Activity:
Repeat exactly, and only, the lines of the entries below from the one with "def beBpos (b" through the one with "def entryBad (b", both ends included.
-- Source records follows --
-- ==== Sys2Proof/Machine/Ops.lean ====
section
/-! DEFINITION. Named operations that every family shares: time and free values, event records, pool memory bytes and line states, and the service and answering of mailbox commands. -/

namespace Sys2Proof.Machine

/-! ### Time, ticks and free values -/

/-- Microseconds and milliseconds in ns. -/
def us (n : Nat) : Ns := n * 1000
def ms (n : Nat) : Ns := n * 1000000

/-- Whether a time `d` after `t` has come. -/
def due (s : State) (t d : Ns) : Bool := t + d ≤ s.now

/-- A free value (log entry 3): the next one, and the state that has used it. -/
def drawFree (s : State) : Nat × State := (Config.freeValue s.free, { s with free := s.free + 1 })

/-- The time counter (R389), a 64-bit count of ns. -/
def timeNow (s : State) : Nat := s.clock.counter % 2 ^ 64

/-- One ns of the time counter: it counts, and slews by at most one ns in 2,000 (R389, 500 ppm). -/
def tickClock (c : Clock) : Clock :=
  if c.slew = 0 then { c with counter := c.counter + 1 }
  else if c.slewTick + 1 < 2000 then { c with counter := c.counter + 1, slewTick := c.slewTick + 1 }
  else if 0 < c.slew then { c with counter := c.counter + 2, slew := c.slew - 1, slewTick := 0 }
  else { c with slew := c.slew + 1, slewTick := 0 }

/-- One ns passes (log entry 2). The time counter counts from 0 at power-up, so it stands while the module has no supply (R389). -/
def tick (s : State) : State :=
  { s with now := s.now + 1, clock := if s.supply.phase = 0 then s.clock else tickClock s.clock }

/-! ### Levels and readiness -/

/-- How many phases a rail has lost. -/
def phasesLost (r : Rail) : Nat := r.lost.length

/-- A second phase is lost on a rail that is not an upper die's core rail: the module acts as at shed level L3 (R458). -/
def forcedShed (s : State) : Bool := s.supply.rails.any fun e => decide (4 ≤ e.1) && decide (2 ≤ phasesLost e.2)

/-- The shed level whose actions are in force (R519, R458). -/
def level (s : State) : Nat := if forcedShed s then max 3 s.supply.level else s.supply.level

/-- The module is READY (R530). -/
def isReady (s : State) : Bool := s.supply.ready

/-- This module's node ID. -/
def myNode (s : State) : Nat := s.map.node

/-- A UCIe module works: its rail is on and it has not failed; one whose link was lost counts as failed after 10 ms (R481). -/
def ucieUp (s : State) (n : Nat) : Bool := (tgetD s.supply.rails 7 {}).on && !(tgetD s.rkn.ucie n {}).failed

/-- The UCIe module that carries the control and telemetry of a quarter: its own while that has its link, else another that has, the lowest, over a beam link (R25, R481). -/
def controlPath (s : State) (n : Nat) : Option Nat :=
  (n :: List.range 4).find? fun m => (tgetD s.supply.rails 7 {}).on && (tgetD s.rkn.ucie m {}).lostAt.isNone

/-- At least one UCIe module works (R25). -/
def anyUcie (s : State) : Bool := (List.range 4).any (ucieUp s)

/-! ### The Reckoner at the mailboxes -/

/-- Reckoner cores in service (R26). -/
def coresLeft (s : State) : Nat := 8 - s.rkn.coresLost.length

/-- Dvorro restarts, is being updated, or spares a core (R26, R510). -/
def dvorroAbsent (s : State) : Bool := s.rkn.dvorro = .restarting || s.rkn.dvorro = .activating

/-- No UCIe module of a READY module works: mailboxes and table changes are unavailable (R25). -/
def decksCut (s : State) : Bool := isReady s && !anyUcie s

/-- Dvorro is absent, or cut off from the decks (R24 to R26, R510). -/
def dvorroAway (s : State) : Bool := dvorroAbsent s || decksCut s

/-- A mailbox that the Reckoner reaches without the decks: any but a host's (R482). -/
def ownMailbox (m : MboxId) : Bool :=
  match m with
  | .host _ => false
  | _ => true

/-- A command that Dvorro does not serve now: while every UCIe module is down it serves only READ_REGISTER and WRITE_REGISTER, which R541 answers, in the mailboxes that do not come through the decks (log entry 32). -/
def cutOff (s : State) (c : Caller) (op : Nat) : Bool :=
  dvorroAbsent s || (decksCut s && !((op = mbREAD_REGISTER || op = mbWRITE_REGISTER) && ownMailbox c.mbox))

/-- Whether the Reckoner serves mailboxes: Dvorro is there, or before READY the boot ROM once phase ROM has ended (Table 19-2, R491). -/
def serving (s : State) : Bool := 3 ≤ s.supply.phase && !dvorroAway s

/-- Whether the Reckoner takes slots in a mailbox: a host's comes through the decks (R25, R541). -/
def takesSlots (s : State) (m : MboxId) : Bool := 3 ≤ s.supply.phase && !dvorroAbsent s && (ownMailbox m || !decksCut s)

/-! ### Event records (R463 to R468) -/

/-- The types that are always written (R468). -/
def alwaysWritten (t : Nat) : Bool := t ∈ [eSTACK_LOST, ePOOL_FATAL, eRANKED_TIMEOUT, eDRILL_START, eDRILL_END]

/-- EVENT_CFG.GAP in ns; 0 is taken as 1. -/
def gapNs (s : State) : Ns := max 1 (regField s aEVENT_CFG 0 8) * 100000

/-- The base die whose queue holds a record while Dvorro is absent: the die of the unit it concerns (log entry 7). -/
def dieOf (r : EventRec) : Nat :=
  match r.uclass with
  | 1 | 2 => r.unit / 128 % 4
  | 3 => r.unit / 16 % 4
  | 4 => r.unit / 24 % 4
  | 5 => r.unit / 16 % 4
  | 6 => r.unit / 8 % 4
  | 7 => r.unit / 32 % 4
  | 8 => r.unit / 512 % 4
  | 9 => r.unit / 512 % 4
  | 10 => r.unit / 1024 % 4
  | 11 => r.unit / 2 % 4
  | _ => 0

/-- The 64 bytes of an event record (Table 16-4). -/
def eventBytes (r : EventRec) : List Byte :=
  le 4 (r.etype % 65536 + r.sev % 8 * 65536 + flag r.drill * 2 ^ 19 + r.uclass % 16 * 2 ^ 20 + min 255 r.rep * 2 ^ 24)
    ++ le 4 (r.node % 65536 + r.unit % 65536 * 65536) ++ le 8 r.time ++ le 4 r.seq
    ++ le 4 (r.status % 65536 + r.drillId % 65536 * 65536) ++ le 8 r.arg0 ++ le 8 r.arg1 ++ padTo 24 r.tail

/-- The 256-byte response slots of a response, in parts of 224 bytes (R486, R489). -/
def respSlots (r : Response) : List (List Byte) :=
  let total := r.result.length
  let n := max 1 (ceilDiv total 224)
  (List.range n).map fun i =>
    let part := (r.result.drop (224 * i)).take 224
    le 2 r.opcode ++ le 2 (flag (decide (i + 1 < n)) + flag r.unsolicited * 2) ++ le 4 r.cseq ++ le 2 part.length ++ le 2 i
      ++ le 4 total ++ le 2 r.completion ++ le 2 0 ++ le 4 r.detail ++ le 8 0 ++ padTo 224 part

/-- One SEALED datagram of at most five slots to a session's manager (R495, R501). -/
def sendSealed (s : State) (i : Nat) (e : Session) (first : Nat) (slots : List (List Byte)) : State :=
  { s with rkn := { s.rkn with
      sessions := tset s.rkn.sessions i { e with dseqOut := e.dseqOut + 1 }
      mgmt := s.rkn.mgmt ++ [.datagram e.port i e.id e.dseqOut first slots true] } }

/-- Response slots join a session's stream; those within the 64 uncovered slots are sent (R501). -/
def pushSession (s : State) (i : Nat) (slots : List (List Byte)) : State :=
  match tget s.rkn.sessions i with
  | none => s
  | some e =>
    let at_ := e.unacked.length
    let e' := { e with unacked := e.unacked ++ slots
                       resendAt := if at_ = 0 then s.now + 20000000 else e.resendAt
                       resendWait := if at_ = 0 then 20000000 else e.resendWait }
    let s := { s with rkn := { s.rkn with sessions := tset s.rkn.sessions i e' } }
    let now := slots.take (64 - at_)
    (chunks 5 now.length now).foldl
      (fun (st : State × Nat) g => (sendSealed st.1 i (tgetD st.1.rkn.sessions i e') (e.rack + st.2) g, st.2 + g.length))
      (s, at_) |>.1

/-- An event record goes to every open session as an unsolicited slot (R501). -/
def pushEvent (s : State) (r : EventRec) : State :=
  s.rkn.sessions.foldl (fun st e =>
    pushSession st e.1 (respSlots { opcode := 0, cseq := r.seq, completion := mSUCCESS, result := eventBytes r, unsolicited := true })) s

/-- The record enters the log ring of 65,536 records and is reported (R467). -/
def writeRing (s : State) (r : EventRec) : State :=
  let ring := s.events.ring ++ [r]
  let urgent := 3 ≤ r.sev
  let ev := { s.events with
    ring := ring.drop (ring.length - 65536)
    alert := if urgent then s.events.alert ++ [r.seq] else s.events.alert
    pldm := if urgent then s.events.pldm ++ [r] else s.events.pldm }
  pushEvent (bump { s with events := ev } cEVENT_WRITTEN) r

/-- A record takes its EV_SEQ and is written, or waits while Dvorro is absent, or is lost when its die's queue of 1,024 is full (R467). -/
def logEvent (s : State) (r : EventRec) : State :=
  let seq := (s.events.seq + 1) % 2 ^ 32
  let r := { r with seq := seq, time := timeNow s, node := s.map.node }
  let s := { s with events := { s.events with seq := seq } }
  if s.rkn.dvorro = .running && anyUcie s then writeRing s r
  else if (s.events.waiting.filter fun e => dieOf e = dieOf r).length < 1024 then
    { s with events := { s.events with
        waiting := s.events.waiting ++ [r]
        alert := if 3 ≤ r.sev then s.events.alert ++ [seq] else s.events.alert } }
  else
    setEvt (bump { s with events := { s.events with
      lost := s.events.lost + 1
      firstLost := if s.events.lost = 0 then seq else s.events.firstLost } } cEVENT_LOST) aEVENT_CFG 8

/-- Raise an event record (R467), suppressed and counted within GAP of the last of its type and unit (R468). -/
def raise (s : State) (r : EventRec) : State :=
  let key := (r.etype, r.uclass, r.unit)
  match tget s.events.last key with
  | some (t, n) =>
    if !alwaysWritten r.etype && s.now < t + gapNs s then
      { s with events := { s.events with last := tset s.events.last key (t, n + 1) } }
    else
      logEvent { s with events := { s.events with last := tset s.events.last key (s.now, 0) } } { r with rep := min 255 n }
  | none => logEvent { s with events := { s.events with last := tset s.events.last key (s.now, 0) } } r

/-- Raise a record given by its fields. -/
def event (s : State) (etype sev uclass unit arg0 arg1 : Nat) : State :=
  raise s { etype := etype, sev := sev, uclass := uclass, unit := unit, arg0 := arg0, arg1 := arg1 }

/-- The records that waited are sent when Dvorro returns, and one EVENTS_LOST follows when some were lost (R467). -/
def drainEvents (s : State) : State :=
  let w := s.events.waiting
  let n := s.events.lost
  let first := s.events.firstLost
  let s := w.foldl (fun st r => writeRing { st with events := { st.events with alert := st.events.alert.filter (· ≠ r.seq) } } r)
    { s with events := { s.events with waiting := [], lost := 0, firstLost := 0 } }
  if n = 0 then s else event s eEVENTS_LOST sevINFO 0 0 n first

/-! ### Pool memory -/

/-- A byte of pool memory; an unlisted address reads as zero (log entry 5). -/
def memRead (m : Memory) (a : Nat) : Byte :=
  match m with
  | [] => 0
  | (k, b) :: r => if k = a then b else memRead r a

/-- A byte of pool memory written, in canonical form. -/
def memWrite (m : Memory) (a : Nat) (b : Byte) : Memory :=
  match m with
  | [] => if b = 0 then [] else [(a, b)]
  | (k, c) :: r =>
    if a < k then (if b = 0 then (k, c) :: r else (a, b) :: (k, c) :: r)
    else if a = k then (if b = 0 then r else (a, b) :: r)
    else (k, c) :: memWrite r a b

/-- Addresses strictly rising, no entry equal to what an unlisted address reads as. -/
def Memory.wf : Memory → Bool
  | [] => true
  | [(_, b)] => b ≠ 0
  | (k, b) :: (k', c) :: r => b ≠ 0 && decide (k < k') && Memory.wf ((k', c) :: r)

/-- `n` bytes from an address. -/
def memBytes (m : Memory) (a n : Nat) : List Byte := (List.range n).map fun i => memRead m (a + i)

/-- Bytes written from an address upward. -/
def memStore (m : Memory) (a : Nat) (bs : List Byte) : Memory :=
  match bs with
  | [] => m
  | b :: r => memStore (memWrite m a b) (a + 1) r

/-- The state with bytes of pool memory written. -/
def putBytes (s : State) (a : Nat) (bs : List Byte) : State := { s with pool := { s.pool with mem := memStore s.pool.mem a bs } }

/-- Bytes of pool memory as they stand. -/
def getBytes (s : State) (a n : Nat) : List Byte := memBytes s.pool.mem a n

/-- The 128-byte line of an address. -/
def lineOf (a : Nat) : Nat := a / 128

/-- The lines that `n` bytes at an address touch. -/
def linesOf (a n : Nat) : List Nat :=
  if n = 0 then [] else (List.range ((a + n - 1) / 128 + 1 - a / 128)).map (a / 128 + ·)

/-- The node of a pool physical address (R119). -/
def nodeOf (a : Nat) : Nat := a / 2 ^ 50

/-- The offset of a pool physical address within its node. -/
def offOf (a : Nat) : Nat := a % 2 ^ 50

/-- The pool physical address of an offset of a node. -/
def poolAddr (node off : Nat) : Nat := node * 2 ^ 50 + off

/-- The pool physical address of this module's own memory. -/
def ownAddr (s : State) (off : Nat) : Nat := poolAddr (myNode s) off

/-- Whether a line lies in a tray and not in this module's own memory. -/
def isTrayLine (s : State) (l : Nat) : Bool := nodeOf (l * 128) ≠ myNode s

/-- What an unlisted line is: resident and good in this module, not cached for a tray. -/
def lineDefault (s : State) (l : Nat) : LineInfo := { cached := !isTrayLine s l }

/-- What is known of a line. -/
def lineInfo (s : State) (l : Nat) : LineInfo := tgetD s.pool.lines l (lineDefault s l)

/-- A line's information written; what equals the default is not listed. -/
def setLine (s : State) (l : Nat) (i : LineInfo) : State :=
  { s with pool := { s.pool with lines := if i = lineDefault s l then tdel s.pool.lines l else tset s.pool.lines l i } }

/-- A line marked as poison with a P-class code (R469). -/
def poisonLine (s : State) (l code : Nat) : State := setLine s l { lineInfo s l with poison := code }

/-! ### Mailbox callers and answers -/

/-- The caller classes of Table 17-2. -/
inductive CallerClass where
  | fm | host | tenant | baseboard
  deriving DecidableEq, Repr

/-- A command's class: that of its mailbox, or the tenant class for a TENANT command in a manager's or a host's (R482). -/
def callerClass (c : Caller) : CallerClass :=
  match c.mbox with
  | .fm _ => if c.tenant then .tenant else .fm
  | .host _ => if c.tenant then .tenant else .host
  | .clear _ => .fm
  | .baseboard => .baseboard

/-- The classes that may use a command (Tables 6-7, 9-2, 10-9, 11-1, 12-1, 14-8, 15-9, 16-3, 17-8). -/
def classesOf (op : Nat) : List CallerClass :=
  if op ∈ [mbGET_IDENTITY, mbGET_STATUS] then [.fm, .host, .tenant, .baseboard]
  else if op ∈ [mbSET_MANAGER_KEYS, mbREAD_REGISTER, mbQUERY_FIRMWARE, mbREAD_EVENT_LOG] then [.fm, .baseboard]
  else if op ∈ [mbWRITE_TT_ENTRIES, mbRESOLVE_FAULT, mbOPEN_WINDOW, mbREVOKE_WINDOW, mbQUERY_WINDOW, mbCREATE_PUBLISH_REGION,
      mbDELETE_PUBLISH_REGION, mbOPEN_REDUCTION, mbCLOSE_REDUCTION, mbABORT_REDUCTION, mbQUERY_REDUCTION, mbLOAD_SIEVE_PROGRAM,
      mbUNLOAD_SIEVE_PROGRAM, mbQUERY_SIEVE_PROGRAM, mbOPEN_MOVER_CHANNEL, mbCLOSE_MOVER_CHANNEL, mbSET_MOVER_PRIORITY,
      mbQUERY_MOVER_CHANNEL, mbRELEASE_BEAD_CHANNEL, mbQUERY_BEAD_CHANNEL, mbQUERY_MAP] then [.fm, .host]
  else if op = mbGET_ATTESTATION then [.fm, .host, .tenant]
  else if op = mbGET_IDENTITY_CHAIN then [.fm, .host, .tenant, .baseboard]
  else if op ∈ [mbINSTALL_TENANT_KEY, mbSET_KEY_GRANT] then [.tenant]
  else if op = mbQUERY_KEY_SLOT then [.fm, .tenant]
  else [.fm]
-- Source records concluded --
-- Source records follows --
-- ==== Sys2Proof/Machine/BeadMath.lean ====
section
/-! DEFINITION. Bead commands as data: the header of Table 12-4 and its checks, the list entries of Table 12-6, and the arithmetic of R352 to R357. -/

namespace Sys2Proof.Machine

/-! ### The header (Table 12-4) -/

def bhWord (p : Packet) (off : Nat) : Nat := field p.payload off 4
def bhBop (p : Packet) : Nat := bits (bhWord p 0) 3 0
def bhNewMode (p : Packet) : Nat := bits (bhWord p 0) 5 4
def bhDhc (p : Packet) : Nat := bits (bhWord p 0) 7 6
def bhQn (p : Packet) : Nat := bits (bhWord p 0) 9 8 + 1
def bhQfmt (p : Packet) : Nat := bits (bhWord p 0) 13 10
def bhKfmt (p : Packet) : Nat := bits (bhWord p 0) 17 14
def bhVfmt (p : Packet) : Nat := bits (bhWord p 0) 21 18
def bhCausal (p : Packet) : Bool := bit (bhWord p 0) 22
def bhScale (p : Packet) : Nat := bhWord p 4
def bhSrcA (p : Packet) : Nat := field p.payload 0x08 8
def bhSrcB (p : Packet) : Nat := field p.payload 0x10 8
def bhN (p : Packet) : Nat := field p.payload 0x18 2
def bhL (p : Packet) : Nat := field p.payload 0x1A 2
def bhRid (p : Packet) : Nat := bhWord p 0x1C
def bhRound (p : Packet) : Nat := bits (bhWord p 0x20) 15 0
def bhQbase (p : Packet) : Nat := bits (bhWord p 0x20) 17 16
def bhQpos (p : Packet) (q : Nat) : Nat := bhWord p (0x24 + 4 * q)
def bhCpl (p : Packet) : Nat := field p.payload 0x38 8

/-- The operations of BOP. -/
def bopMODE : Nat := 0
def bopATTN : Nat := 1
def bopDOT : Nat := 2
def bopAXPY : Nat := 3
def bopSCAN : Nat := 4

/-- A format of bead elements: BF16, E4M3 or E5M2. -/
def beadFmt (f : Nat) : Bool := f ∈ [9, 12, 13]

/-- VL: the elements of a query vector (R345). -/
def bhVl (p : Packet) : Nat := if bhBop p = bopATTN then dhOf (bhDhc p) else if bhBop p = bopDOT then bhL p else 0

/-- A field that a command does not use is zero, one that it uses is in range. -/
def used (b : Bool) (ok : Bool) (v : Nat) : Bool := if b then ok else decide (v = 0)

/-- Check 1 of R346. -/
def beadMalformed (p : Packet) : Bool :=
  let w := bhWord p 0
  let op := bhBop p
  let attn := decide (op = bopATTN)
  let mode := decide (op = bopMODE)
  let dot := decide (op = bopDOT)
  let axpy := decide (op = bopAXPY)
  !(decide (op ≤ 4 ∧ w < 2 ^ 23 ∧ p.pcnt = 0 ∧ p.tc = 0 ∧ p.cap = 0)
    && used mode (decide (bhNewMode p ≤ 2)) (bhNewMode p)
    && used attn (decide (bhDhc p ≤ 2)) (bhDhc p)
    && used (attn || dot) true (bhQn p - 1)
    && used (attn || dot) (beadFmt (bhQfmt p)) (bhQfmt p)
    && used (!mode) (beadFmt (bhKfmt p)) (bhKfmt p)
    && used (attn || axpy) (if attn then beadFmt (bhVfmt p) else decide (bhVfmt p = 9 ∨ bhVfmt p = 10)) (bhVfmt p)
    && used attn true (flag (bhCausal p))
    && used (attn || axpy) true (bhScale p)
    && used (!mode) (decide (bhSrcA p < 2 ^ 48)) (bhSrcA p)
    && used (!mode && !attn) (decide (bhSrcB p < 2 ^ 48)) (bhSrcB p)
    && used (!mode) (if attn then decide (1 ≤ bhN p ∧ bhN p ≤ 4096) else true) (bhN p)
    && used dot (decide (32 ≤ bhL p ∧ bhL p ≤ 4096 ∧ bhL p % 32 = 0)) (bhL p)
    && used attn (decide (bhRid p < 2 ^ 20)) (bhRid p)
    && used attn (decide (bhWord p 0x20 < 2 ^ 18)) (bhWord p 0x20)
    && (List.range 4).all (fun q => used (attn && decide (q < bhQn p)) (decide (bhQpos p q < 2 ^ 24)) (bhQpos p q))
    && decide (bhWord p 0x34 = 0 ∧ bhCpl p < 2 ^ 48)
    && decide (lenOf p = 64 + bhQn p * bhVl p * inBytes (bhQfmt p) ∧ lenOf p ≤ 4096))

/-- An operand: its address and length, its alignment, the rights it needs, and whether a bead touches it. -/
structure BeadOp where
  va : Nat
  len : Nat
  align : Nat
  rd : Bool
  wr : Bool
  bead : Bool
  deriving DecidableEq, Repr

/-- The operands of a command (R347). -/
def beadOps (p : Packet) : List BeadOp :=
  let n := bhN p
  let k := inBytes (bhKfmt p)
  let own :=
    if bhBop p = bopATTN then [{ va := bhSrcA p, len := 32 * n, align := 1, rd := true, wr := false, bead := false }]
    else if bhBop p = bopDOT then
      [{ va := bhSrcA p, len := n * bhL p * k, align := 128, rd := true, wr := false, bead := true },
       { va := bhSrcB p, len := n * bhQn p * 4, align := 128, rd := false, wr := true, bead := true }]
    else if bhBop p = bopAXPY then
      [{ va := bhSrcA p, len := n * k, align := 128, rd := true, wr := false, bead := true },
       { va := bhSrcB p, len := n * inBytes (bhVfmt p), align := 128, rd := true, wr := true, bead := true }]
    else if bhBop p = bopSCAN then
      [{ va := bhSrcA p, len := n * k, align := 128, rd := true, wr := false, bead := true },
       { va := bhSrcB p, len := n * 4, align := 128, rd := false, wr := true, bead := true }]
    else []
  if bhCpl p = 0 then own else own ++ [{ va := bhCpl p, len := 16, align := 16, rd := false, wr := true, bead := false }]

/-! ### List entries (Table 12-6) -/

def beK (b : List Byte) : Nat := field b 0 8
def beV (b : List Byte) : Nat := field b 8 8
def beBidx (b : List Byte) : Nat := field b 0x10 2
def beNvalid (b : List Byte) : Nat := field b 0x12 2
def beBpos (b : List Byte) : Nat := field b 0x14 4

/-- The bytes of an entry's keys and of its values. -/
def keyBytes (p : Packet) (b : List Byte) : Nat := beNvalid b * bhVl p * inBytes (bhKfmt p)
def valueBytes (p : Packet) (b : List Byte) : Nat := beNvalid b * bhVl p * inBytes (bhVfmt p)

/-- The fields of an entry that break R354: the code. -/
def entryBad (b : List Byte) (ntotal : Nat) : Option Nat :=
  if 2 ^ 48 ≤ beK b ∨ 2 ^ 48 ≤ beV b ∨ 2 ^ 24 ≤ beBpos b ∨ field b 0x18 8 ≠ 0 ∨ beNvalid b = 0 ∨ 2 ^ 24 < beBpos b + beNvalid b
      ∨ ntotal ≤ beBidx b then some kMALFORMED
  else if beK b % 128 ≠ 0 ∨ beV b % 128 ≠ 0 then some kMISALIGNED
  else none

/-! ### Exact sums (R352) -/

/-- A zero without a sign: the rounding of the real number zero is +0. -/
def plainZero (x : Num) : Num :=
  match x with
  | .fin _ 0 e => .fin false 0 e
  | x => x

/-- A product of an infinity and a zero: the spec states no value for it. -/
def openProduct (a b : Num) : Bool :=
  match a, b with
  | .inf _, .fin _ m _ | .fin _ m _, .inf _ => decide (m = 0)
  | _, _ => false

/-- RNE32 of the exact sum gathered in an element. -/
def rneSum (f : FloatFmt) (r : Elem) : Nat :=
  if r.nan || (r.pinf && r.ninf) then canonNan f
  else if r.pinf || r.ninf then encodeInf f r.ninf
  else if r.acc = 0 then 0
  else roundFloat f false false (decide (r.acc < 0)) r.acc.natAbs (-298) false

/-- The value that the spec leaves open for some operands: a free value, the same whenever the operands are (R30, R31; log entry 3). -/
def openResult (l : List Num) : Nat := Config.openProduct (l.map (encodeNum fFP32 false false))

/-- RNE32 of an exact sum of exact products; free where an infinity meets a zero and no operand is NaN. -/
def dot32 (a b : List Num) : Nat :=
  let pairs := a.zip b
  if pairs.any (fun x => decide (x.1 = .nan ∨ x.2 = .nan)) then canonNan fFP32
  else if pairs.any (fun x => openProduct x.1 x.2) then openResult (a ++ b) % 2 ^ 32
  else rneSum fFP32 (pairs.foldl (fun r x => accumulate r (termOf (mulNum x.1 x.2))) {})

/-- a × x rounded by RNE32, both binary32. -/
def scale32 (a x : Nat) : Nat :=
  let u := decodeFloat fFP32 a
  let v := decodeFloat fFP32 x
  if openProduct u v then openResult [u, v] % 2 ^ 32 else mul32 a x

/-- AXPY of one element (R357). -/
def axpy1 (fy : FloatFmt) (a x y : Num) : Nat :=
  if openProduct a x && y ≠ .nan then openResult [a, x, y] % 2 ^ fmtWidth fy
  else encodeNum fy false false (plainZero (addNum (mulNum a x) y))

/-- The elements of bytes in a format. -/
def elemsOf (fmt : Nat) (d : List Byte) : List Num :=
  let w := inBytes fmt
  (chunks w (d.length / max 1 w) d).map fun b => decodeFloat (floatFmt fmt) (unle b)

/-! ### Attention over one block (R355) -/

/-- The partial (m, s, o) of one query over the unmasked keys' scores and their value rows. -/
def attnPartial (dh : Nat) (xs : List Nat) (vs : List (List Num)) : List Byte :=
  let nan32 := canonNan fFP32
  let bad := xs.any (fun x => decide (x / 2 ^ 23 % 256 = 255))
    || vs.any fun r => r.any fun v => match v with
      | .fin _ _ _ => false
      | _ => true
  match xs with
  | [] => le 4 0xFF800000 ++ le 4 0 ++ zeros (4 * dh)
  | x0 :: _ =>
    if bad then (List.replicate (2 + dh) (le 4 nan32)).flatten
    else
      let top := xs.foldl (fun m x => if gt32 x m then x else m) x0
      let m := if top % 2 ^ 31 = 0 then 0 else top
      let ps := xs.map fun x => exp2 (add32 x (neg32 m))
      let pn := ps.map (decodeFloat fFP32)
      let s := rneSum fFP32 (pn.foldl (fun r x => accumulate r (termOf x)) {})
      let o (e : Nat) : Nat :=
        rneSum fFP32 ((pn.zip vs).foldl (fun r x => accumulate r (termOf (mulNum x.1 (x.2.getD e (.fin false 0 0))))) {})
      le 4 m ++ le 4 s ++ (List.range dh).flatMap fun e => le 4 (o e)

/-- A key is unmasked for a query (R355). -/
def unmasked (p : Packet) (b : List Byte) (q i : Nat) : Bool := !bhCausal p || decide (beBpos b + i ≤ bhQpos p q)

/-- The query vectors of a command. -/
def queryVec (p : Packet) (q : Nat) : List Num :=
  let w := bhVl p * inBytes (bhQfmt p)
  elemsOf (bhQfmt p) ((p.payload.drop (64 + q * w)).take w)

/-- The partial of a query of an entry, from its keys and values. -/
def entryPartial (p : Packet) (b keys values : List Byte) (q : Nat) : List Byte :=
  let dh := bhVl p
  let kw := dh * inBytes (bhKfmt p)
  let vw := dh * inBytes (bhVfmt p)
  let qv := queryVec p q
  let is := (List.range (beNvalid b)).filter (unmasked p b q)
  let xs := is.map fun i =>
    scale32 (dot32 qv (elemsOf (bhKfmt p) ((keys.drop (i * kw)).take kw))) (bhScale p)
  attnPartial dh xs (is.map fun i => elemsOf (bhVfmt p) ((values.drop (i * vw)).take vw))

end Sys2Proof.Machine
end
-- Source records concluded --
Result of this exercise:
def beBpos (b : List Byte) : Nat := field b 0x14 4

/-- The bytes of an entry's keys and of its values. -/
def keyBytes (p : Packet) (b : List Byte) : Nat := beNvalid b * bhVl p * inBytes (bhKfmt p)
def valueBytes (p : Packet) (b : List Byte) : Nat := beNvalid b * bhVl p * inBytes (bhVfmt p)

/-- The fields of an entry that break R354: the code. -/
def entryBad (b : List Byte) (ntotal : Nat) : Option Nat :=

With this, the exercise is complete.